Rowling has been lambasted for declaring that sex matters, that it is women who menstruate, and that the rights of women and girls to body autonomy, privacy and dignity should be upheld just as much as the rights of trans people. For saying these things she has been declared a bigot, a transphobe, scum.

She’s been accused of “punching down” from her place of privilege. A privilege which stems from experienci­ng domestic violence, single motherhood, and having to drop her name, Joanne, in order to get the sexist publishing industry of the 1990s to even look at her first Harry Potter book.

Even now with all her success she has revealed she is nervously jumpy around male strangers – who knew that money couldn’t buy you shelter from the memories of a violent past? Yet this has been written off as her attempting to exploit a “tragic backdrop to hide transphobi­a”.

The outpouring of misogyny and hatred for one woman has been both disgusting and dishearten­ing to witness. A lot of it is violent, sexual and very male. Of course there are women who disagree with her views, and are angry and disappoint­ed in her.

But the torrid rage is from men; those telling her to “choke” on their appendage or declare how they want to “smack f*** out of her”. For those who are seriously trying to make life better for transgende­r people by tackling discrimina­tion, engenderin­g acceptance, and by ensuring they are able to access the health services and support they need, they know this furore will have done them no favours at all.
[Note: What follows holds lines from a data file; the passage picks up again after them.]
section
variable {fs : List Fld} {s t : State}

/-! ### The steps -/

theorem Passed.lockRun (h : Passed fs s t) (r : RingId) (n : Nat) : Passed fs s (t.lockRun r n) := h.same rfl rfl ⟨rfl, rfl⟩

theorem Passed.newWay (h : Passed fs s t) (n : Nat) : Passed fs s (t.newWay n) := .ite h (h.same rfl rfl ⟨rfl, rfl⟩)

/-- A field of page 2 and below that is none of the delays. -/
theorem Passed.delayIn (h : Passed takenFlds s t) (r : RingId) (d : Int) (oth : Int → Int) : Passed takenFlds s (t.delayIn r d oth) :=
  h.trans ⟨fun g hg => State.rd_wr_other (f := RING_DLY.DA) _ _ (by revert g; decide), rfl, rfl, rfl⟩

theorem Passed.pennantTiming (h : Passed takenFlds s t) (r : RingId) (p : Pennant) (x : Int) :
    Passed takenFlds s (t.pennantTiming r p x) := by
  have hnoted (y : RingS) : Passed takenFlds s { t with ring := y } := h.same rfl rfl ⟨rfl, rfl⟩
  unfold State.pennantTiming
  dsimp only
  split
  · split
    · split
      · exact (hnoted _).delayIn _ _ _
      · exact hnoted _
    · split
      · exact h
      · exact h.delayIn _ _ _
  · split
    · split
      · split
        · exact h
        · exact h.delayIn _ _ _
      · exact hnoted _
    · exact h

theorem Passed.alignIn (h : Passed takenFlds s t) (r : RingId) (dev : Int) : Passed takenFlds s (t.alignIn r dev) := by
  unfold State.alignIn
  extract_lets better sys noted aligned
  have hpassed : Passed takenFlds s aligned :=
    h.trans ⟨fun g hg => State.rd_wr_other (f := RING_LOOP.ALIGN) _ _ (by revert g; decide), rfl, rfl, rfl⟩
  clear_value aligned
  split
  · exact h
  · split
    · have hfree : Passed takenFlds s aligned.takeInt.2 := hpassed.same rfl rfl ⟨rfl, rfl⟩
      exact hfree.wr SYS_CLK.STEER _ (by decide)
    · exact hpassed

/-- Setup that waits for a tick boundary, or MOT, lies above the ring's registers. -/
theorem lateKey {f : Fld} (h : (lateTick f || lateMot f) = true) : 0x5000 * 32 ≤ f.key := by
  have hoff : 0x5000 ≤ f.off := by
    unfold lateTick lateMot at h
    simp only [Bool.or_eq_true, Bool.and_eq_true, decide_eq_true_eq] at h
    omega
  unfold Fld.key
  omega

theorem Passed.commitLate (h : Passed takenFlds s t) : Passed takenFlds s (t.commitIf (fun f => lateTick f || lateMot f)) := by
  have hlow : ∀ g ∈ takenFlds, g.key < 0x5000 * 32 := by decide
  unfold State.commitIf
  have hbase : Passed takenFlds s { t with written := t.written.filter (fun e => !(lateTick e.1 || lateMot e.1)) } :=
    h.same rfl rfl ⟨rfl, rfl⟩
  generalize ({ t with written := t.written.filter (fun e => !(lateTick e.1 || lateMot e.1)) } : State) = u at hbase
  have hall : ∀ e ∈ t.written.filter (fun e => lateTick e.1 || lateMot e.1), 0x5000 * 32 ≤ e.1.key :=
    fun e he => lateKey (List.mem_filter.1 he).2
  generalize t.written.filter (fun e => lateTick e.1 || lateMot e.1) = l at hall
  induction l generalizing u with
  | nil => exact hbase
  | cons e l ih =>
    refine ih _ (hbase.wr e.1 e.2 fun g hg hkey => ?_) fun x hx => hall x (List.mem_cons_of_mem e hx)
    have hge := hall e List.mem_cons_self
    have hlt := hlow g hg
    omega

theorem Passed.switchPeriod (h : Passed takenFlds s t) (per : Nat) : Passed takenFlds s (t.switchPeriod per) := by
  unfold State.switchPeriod
  extract_lets late forced sys set div n ntick
  have hlate : Passed takenFlds s late := h.commitLate
  clear_value late
  have hforced : Passed takenFlds s forced := by
    have hper := hlate.wr SYS_TICKSTAT.INFORCE per (by decide)
    exact Passed.same (Passed.ite hper (hper.wr MET_CFG.ODR_DIV _ (by decide))) rfl rfl ⟨rfl, rfl⟩
  clear_value forced
  have hset : Passed takenFlds s set := hforced.same rfl rfl ⟨rfl, rfl⟩
  clear_value set
  have hdiv : Passed takenFlds s div := .ite hset (hset.wr MOT_ENC.DIV _ (by decide))
  clear_value div
  have hntick : Passed takenFlds s ntick := .ite hdiv (hdiv.wr MOT_CFG.NTICK _ (by decide))
  exact .foldl _ (fun _ q k => k.same rfl rfl ⟨rfl, rfl⟩) hntick

theorem Passed.pennantPeriod (h : Passed takenFlds s t) (p : Pennant) : Passed takenFlds s (t.pennantPeriod p) := by
  have hsys {v : State} (hv : Passed takenFlds s v) (x : SysS) (hx : x.tick = v.sys.tick ∧ x.missedP = v.sys.missedP) :
      Passed takenFlds s { v with sys := x } := hv.same rfl rfl hx
  have hres : ∀ q : Quad, ∀ g ∈ takenFlds, (QD_PCMD.RESULT q).key ≠ g.key := by decide
  unfold State.pennantPeriod
  extract_lets new first sys noted naked refused slow told withdrawn
  have hnoted : Passed takenFlds s noted := hsys h _ ⟨rfl, rfl⟩
  clear_value noted
  have hrefused : Passed takenFlds s refused := hsys hnoted _ ⟨rfl, rfl⟩
  clear_value refused
  have htold : Passed takenFlds s told := .foldl _ (fun _ q k => k.wr (QD_PCMD.RESULT q) 1 (hres q)) hrefused
  clear_value told
  have hwithdrawn : Passed takenFlds s withdrawn := hsys h _ ⟨rfl, rfl⟩
  clear_value withdrawn
  exact .ite (.ite (htold.of_only (State.mgmt_only _ _ _ _ _) (by decide) (by decide) (by decide)) hnoted)
    (.ite (hwithdrawn.switchPeriod _) hwithdrawn)

theorem Passed.safevIn (h : Passed fs s t) (v : Nat) (hf : ∀ g ∈ fs, g.key ∉ RING_SAFEV.SAFEV.key :: reactKeys) :
    Passed fs s (t.safevIn v) := by
  have hwr : Passed fs s (t.wr RING_SAFEV.SAFEV v) :=
    h.wr _ v (fun g hg e => hf g hg (by rw [← e]; exact List.mem_cons_self))
  exact .ite (hwr.safeReq _ _ fun g hg hk => hf g hg (List.mem_cons_of_mem _ hk)) hwr

/-- The vector of a Pennant is the device's. -/
theorem State.safevIn_safev (s : State) {v : Nat} (hv : v < 2 ^ 32) : (s.safevIn v).rd RING_SAFEV.SAFEV = v := by
  have hwr : (s.wr RING_SAFEV.SAFEV v).rd RING_SAFEV.SAFEV = v := (State.rd_wr_same _ _ _).trans (Nat.mod_eq_of_lt hv)
  unfold State.safevIn
  dsimp only
  split
  · exact ((AsideKept.refl _).safeReq _ _ _ (by decide)).trans hwr
  · exact hwr

/-- A Pennant goes on. -/
theorem State.forwardPennant_out (s : State) (r : RingId) (p : Pennant) :
    (s.relays r = false → (s.forwardPennant r p).out = s.out) ∧
    (s.relays r = true → ∃ q : Pennant, (s.forwardPennant r p).out = .pennant (s.outRing r) (pennantWire q) :: s.out ∧
      q.tick = p.tick ∧ q.barv = p.barv ∧ q.hop = if r = .a ∨ s.rb RING_STAT.WRAPA = true then p.hop + 1 else p.hop) := by
  unfold State.forwardPennant
  refine ⟨fun h => ?_, fun h => ?_⟩
  · rw [if_pos (by simp [h])]
  · rw [if_neg (by simp [h])]
    refine ⟨_, rfl, rfl, rfl, ?_⟩
    dsimp only
    simp only [Bool.or_eq_true, decide_eq_true_eq]

theorem State.forwardPennant_only (s : State) (r : RingId) (p : Pennant) : s.only (s.forwardPennant r p) [.out] := by
  unfold State.forwardPennant
  split
  · exact State.only_refl _ _
  · exact State.only_iff.2 (by simp [State.emit])

end

end Sys2Proof.Machine
end


section
/-!
SUPPORT. Pennants that are taken, at a member and at the head (R66, R482, R487 to R493, R520 to R522, R534).
-/

namespace Sys2Proof.Machine

section
variable {s : State} {r : RingId} {p : Pennant}

/-! ### A member -/

/-- The field that shows the link of a ring. -/
def linkFld (r : RingId) : Fld := match r with | .a => RING_STAT.LINKA | .b => RING_STAT.LINKB

/-- What a Pennant shows of the ring is taken. -/
def State.penSeen (s : State) (r : RingId) (p : Pennant) : State :=
  let linked := (s.lockRun r p.tick.toNat).wr (linkFld r) 1
  let shown := ((((linked.newWay p.rstate.toNat).wr RING_STAT.STATE p.rstate.toNat).wr RING_STAT.NPOS p.npos.toNat).wr
    RING_LOOP.LOOP p.loop.toNat)
  if shown.sys.holdover.isSome then
    ({ shown with sys := { shown.sys with holdover := none } } : State).wr SYS_CLK.REF (if r = RingId.a then 1 else 2)
  else shown

/-- Its timing is taken. -/
def State.penTimed (s : State) (r : RingId) (p : Pennant) (x : Int) : State :=
  match bget s.ring.dly (ringIx r) with
  | some d =>
    if unusable (x - d) then (s.alignIn r (x - d)).incSat (RING_CNT2.LATE r) else (s.alignIn r (x - d)).pennantTiming r p x
  | none => s.pennantTiming r p x

/-- Its tick number is taken. -/
def State.penTick (s : State) (p : Pennant) : State := { s with sys := { s.sys with tick := p.tick.toNat, missedP := 0 } }

/-- In ENUM it gives the position. -/
def State.penPlaced (s : State) (r : RingId) (p : Pennant) : State :=
  if p.rstate.toNat = 1 ∧ !s.bypass r ∧ (r = RingId.a ∨ s.rb RING_STAT.WRAPA) then
    ((s.wr RING_STAT.POS ((1 + p.hop.toNat) % 32)).wr RING_STAT.POS_VALID 1).wr RING_STAT.LATE 0
  else s

/-- The vectors it carries are taken. -/
def State.penVectors (s : State) (p : Pennant) : State :=
  ((s.wr RING_BARVL.BARV (p.barv.toNat % 2 ^ 32)).wr RING_BARVH.BARV (p.barv.toNat / 2 ^ 32)).safevIn p.safev.toNat

theorem exec_pennantReceived (hidle : s.idle = false) (hres : s.ring.resetting = false) (hrole : s.role = 0)
    (hcrc : p.crcOk = true) (x d : Int) : exec (.pennantReceived r p x d) s = .next
      ((((((((s.penSeen r p).penTimed r p x).penTick p).penPlaced r p).pennantPeriod p).penVectors p).forwardPennant r p)) := by
  show execPennantReceived r p x d s = _
  unfold execPennantReceived
  exact (if_neg (by simp [hidle, hres, hrole])).trans ((if_neg (by simp [hcrc])).trans rfl)

theorem State.penSeen_spec (s : State) (r : RingId) (p : Pennant) :
    Passed (wayFlds ++ [RING_CNT2.LATE .a, RING_CNT2.LATE .b]) s (s.penSeen r p) ∧
    (s.penSeen r p).rd RING_STAT.STATE = p.rstate.toNat ∧ (s.penSeen r p).rd RING_STAT.NPOS = p.npos.toNat % 64 ∧
    (decide (s.rd RING_STAT.STATE = 3) = decide (p.rstate.toNat = 3) → (s.penSeen r p).ring.dly = s.ring.dly) := by
  have hlinkKeys : ∀ r : RingId, (∀ g ∈ wayFlds ++ [RING_CNT2.LATE .a, RING_CNT2.LATE .b], (linkFld r).key ≠ g.key) ∧
      (linkFld r).key ≠ RING_STAT.STATE.key := by
    intro r
    cases r <;> decide
  obtain ⟨hlinkKey, hlinkState⟩ := hlinkKeys r
  have hlinked : Passed (wayFlds ++ [RING_CNT2.LATE .a, RING_CNT2.LATE .b]) s ((s.lockRun r p.tick.toNat).wr (linkFld r) 1) :=
    ((Passed.refl s).lockRun r _).wr _ 1 hlinkKey
  have hway : ((s.lockRun r p.tick.toNat).wr (linkFld r) 1).rd RING_STAT.STATE = s.rd RING_STAT.STATE :=
    State.rd_wr_other _ 1 hlinkState
  have hdly : ((s.lockRun r p.tick.toNat).wr (linkFld r) 1).ring.dly = s.ring.dly := rfl
  unfold State.penSeen
  extract_lets linked shown
  have hlinked' : linked = (s.lockRun r p.tick.toNat).wr (linkFld r) 1 := rfl
  rw [← hlinked'] at hlinked hway hdly
  clear_value linked
  have hshown : Passed (wayFlds ++ [RING_CNT2.LATE .a, RING_CNT2.LATE .b]) s shown ∧
      shown.rd RING_STAT.STATE = p.rstate.toNat ∧ shown.rd RING_STAT.NPOS = p.npos.toNat % 64 ∧
      (decide (s.rd RING_STAT.STATE = 3) = decide (p.rstate.toNat = 3) → shown.ring.dly = s.ring.dly) := by
    refine ⟨(((hlinked.newWay _).wr RING_STAT.STATE _ (by decide)).wr RING_STAT.NPOS _ (by decide)).wr RING_LOOP.LOOP _
      (by decide), ?_, ?_, fun hsame => ?_⟩
    · refine (State.rd_wr_other _ _ (by decide)).trans ((State.rd_wr_other _ _ (by decide)).trans
        ((State.rd_wr_same _ _ _).trans (Nat.mod_eq_of_lt p.rstate.isLt)))
    · exact (State.rd_wr_other _ _ (by decide)).trans (State.rd_wr_same _ _ _)
    · refine Eq.trans (show _ = (linked.newWay p.rstate.toNat).ring.dly from rfl) ?_
      unfold State.newWay
      rw [hway, if_pos hsame]
      exact hdly
  clear_value shown
  obtain ⟨hpassed, hstate, hnpos, hkept⟩ := hshown
  split
  · have href : Passed (takenFlds) shown (({ shown with sys := { shown.sys with holdover := none } } : State).wr SYS_CLK.REF
        (if r = RingId.a then 1 else 2)) :=
      ⟨fun g hg => State.rd_wr_other (f := SYS_CLK.REF) _ _ (by revert g; decide), rfl, rfl, rfl⟩
    exact ⟨hpassed.trans (href.mono (by decide)), (href.regs _ (by decide)).trans hstate,
      (href.regs _ (by decide)).trans hnpos, hkept⟩
  · exact ⟨hpassed, hstate, hnpos, hkept⟩

theorem late_mem (r : RingId) : RING_CNT2.LATE r ∈ takenFlds := by
  cases r <;> decide

theorem State.penTimed_spec (s : State) (r : RingId) (p : Pennant) (x : Int) :
    Passed (wayFlds ++ [RING_STAT.STATE, RING_STAT.NPOS]) s (s.penTimed r p x) ∧
    ∀ e : Int, bget s.ring.dly (ringIx r) = some e → (s.penTimed r p x).rd (RING_CNT2.LATE r) =
      if 320 < (x - e).natAbs then satU (RING_CNT2.LATE r).w (s.rd (RING_CNT2.LATE r) + 1) else s.rd (RING_CNT2.LATE r) := by
  have hlate : ∀ r : RingId, ∀ g ∈ wayFlds ++ [RING_STAT.STATE, RING_STAT.NPOS], (RING_CNT2.LATE r).key ≠ g.key := by
    intro r
    cases r <;> decide
  have hsub : wayFlds ++ [RING_STAT.STATE, RING_STAT.NPOS] ⊆ takenFlds := by decide
  unfold State.penTimed
  cases hd : bget s.ring.dly (ringIx r) with
  | none => exact ⟨((Passed.refl s).pennantTiming r p x).mono hsub, nofun⟩
  | some d =>
    have halign : Passed takenFlds s (s.alignIn r (x - d)) := (Passed.refl s).alignIn r (x - d)
    dsimp only
    by_cases hun : 320 < (x - d).natAbs
    · rw [if_pos (by simp [unusable, hun])]
      refine ⟨(halign.mono hsub).wr (RING_CNT2.LATE r) _ (hlate r), fun e he => ?_⟩
      rw [← Option.some.inj he, if_pos hun, ← halign.regs _ (late_mem r)]
      refine (State.rd_wr_same _ _ _).trans (Nat.mod_eq_of_lt ?_)
      unfold satU
      have hpos : 0 < 2 ^ (RING_CNT2.LATE r).w := by positivity
      omega
    · rw [if_neg (by simp [unusable, hun])]
      have htimed := halign.pennantTiming r p x
      refine ⟨htimed.mono hsub, fun e he => ?_⟩
      rw [← Option.some.inj he, if_neg hun]
      exact htimed.regs _ (late_mem r)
Hatred only results in hardening people’s minds. Why would any woman agree to share private spaces such as changing rooms or toilets with the same people abusing Rowling?

The backlash against women, particular­ly those in politics, who dare to have an opinion and are not afraid to voice it, has been growing steadily, worse, as ever, for women of colour. However, the debate around changes to the Gender Recognitio­n Act appears to have given a veiled seal of approval to out-and-out misogyny; a nod and wink to the men who’ve never liked the idea of equality in the first place, to let loose with their abuse; men from both the right and the left of politics.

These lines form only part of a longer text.